I don’t remember how old I was when my father said these words to me, but it was somewhere between the end of college and the beginning of real adulthood (for me, this was a 10 year gap).  I was distraught, the memory of my tight chest holding back my adolescent tears is still incredibly strong.  We were in the family room, TV providing background comfort.  I sat on the couch, legs curled up beneath me, while he stood, gently pacing the small space.  Our familiar positions suddenly were broken when he sat down on the other end of the couch, not too close, but clearly yielding his authority and position and handing over the decision making completely to me.

“Trust your instincts,” he said.  “This is your life.  It really doesn’t matter what I think.”

I heard the words but I had no idea what to do with them.  What did that mean?  Did he not care?  Was this another parenting ploy I needed to deconstruct?  I think that I mumbled some response, hoping to actually be the person that he thought I was in that moment, and the conversation was over.  He may have stayed on the couch, sinking into the distraction of the television, or he might have walked out to get a drink or check on some detail of adult life that I still hadn’t encountered, but, either way, I was left alone.

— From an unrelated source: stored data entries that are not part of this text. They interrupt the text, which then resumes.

/-! ## setCc -/

@[simp] theorem State.setCc_cur (c : Core) : (s.setCc c).cur = s.cur := rfl
@[simp] theorem State.setCc_tick (c : Core) : (s.setCc c).tick = s.tick := rfl
@[simp] theorem State.setCc_cycle (c : Core) : (s.setCc c).cycle = s.cycle := rfl
@[simp] theorem State.setCc_inputs (c : Core) : (s.setCc c).inputs = s.inputs := rfl
@[simp] theorem State.setCc_clusters (c : Core) : (s.setCc c).clusters = s.clusters := rfl
@[simp] theorem State.setCc_mem (c : Core) : (s.setCc c).mem = s.mem := rfl
@[simp] theorem State.setCc_tags (c : Core) : (s.setCc c).tags = s.tags := rfl
@[simp] theorem State.setCc_empties (c : Core) : (s.setCc c).empties = s.empties := rfl
@[simp] theorem State.setCc_lineKey (c : Core) : (s.setCc c).lineKey = s.lineKey := rfl
@[simp] theorem State.setCc_mtu (c : Core) : (s.setCc c).mtu = s.mtu := rfl
@[simp] theorem State.setCc_xfaults (c : Core) : (s.setCc c).xfaults = s.xfaults := rfl
@[simp] theorem State.setCc_dirty (c : Core) : (s.setCc c).dirty = s.dirty := rfl
@[simp] theorem State.setCc_watches (c : Core) : (s.setCc c).watches = s.watches := rfl
@[simp] theorem State.setCc_net (c : Core) : (s.setCc c).net = s.net := rfl
@[simp] theorem State.setCc_counters (c : Core) : (s.setCc c).counters = s.counters := rfl
@[simp] theorem State.setCc_flits (c : Core) : (s.setCc c).flits = s.flits := rfl
@[simp] theorem State.setCc_failed (c : Core) : (s.setCc c).failed = s.failed := rfl
@[simp] theorem State.setCc_fresh (c : Core) : (s.setCc c).fresh = s.fresh := rfl
@[simp] theorem State.setCc_regions (c : Core) : (s.setCc c).regions = s.regions := rfl
@[simp] theorem State.setCc_seq (c : Core) : (s.setCc c).seq = s.seq := rfl
@[simp] theorem State.setCc_blocks (c : Core) : (s.setCc c).blocks = s.blocks := rfl
@[simp] theorem State.setCc_queues (c : Core) : (s.setCc c).queues = s.queues := rfl
@[simp] theorem State.setCc_lastP (c : Core) : (s.setCc c).lastP = s.lastP := rfl
@[simp] theorem State.setCc_parts (c : Core) : (s.setCc c).parts = s.parts := rfl
@[simp] theorem State.setCc_parents (c : Core) : (s.setCc c).parents = s.parents := rfl
@[simp] theorem State.setCc_funcs (c : Core) : (s.setCc c).funcs = s.funcs := rfl
@[simp] theorem State.setCc_vecs (c : Core) : (s.setCc c).vecs = s.vecs := rfl
@[simp] theorem State.setCc_out (c : Core) : (s.setCc c).out = s.out := rfl
@[simp] theorem State.setCc_pairs (c : Core) : (s.setCc c).pairs = s.pairs := rfl
@[simp] theorem State.setCc_linkDown (c : Core) : (s.setCc c).linkDown = s.linkDown := rfl
@[simp] theorem State.setCc_group (c : Core) : (s.setCc c).group = s.group := rfl
@[simp] theorem State.setCc_groupIn (c : Core) : (s.setCc c).groupIn = s.groupIn := rfl
@[simp] theorem State.setCc_cxl (c : Core) : (s.setCc c).cxl = s.cxl := rfl
@[simp] theorem State.setCc_cxlMode (c : Core) : (s.setCc c).cxlMode = s.cxlMode := rfl
@[simp] theorem State.setCc_fw (c : Core) : (s.setCc c).fw = s.fw := rfl

/-! ## setCcl -/

@[simp] theorem State.setCcl_cur (c : Cluster) : (s.setCcl c).cur = s.cur := rfl
@[simp] theorem State.setCcl_tick (c : Cluster) : (s.setCcl c).tick = s.tick := rfl
@[simp] theorem State.setCcl_cycle (c : Cluster) : (s.setCcl c).cycle = s.cycle := rfl
@[simp] theorem State.setCcl_inputs (c : Cluster) : (s.setCcl c).inputs = s.inputs := rfl
@[simp] theorem State.setCcl_cores (c : Cluster) : (s.setCcl c).cores = s.cores := rfl
@[simp] theorem State.setCcl_mem (c : Cluster) : (s.setCcl c).mem = s.mem := rfl
@[simp] theorem State.setCcl_tags (c : Cluster) : (s.setCcl c).tags = s.tags := rfl
@[simp] theorem State.setCcl_empties (c : Cluster) : (s.setCcl c).empties = s.empties := rfl
@[simp] theorem State.setCcl_lineKey (c : Cluster) : (s.setCcl c).lineKey = s.lineKey := rfl
@[simp] theorem State.setCcl_mtu (c : Cluster) : (s.setCcl c).mtu = s.mtu := rfl
@[simp] theorem State.setCcl_xfaults (c : Cluster) : (s.setCcl c).xfaults = s.xfaults := rfl
@[simp] theorem State.setCcl_dirty (c : Cluster) : (s.setCcl c).dirty = s.dirty := rfl
@[simp] theorem State.setCcl_watches (c : Cluster) : (s.setCcl c).watches = s.watches := rfl
@[simp] theorem State.setCcl_net (c : Cluster) : (s.setCcl c).net = s.net := rfl
@[simp] theorem State.setCcl_counters (c : Cluster) : (s.setCcl c).counters = s.counters := rfl
@[simp] theorem State.setCcl_flits (c : Cluster) : (s.setCcl c).flits = s.flits := rfl
@[simp] theorem State.setCcl_failed (c : Cluster) : (s.setCcl c).failed = s.failed := rfl
@[simp] theorem State.setCcl_fresh (c : Cluster) : (s.setCcl c).fresh = s.fresh := rfl
@[simp] theorem State.setCcl_regions (c : Cluster) : (s.setCcl c).regions = s.regions := rfl
@[simp] theorem State.setCcl_seq (c : Cluster) : (s.setCcl c).seq = s.seq := rfl
@[simp] theorem State.setCcl_blocks (c : Cluster) : (s.setCcl c).blocks = s.blocks := rfl
@[simp] theorem State.setCcl_queues (c : Cluster) : (s.setCcl c).queues = s.queues := rfl
@[simp] theorem State.setCcl_lastP (c : Cluster) : (s.setCcl c).lastP = s.lastP := rfl
@[simp] theorem State.setCcl_parts (c : Cluster) : (s.setCcl c).parts = s.parts := rfl
@[simp] theorem State.setCcl_parents (c : Cluster) : (s.setCcl c).parents = s.parents := rfl
@[simp] theorem State.setCcl_funcs (c : Cluster) : (s.setCcl c).funcs = s.funcs := rfl
@[simp] theorem State.setCcl_vecs (c : Cluster) : (s.setCcl c).vecs = s.vecs := rfl
@[simp] theorem State.setCcl_out (c : Cluster) : (s.setCcl c).out = s.out := rfl
@[simp] theorem State.setCcl_pairs (c : Cluster) : (s.setCcl c).pairs = s.pairs := rfl
@[simp] theorem State.setCcl_linkDown (c : Cluster) : (s.setCcl c).linkDown = s.linkDown := rfl
@[simp] theorem State.setCcl_group (c : Cluster) : (s.setCcl c).group = s.group := rfl
@[simp] theorem State.setCcl_groupIn (c : Cluster) : (s.setCcl c).groupIn = s.groupIn := rfl
@[simp] theorem State.setCcl_cxl (c : Cluster) : (s.setCcl c).cxl = s.cxl := rfl
@[simp] theorem State.setCcl_cxlMode (c : Cluster) : (s.setCcl c).cxlMode = s.cxlMode := rfl
@[simp] theorem State.setCcl_fw (c : Cluster) : (s.setCcl c).fw = s.fw := rfl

Decades later, I hear the words often.  “Trust your instincts” has become the defining force that pulls my parts together.  It’s not the gravity that we all depend upon, keeping houses, cars & feet firmly grounded on the earth, but the field that surrounds just me, as if I am the center of my own, little universe.  A solitary planet with its own pull, co-creating the concentric circles of orbiting paths for other planets that share my tiny corner of space.  It is my mantra, but it is only half of what was said.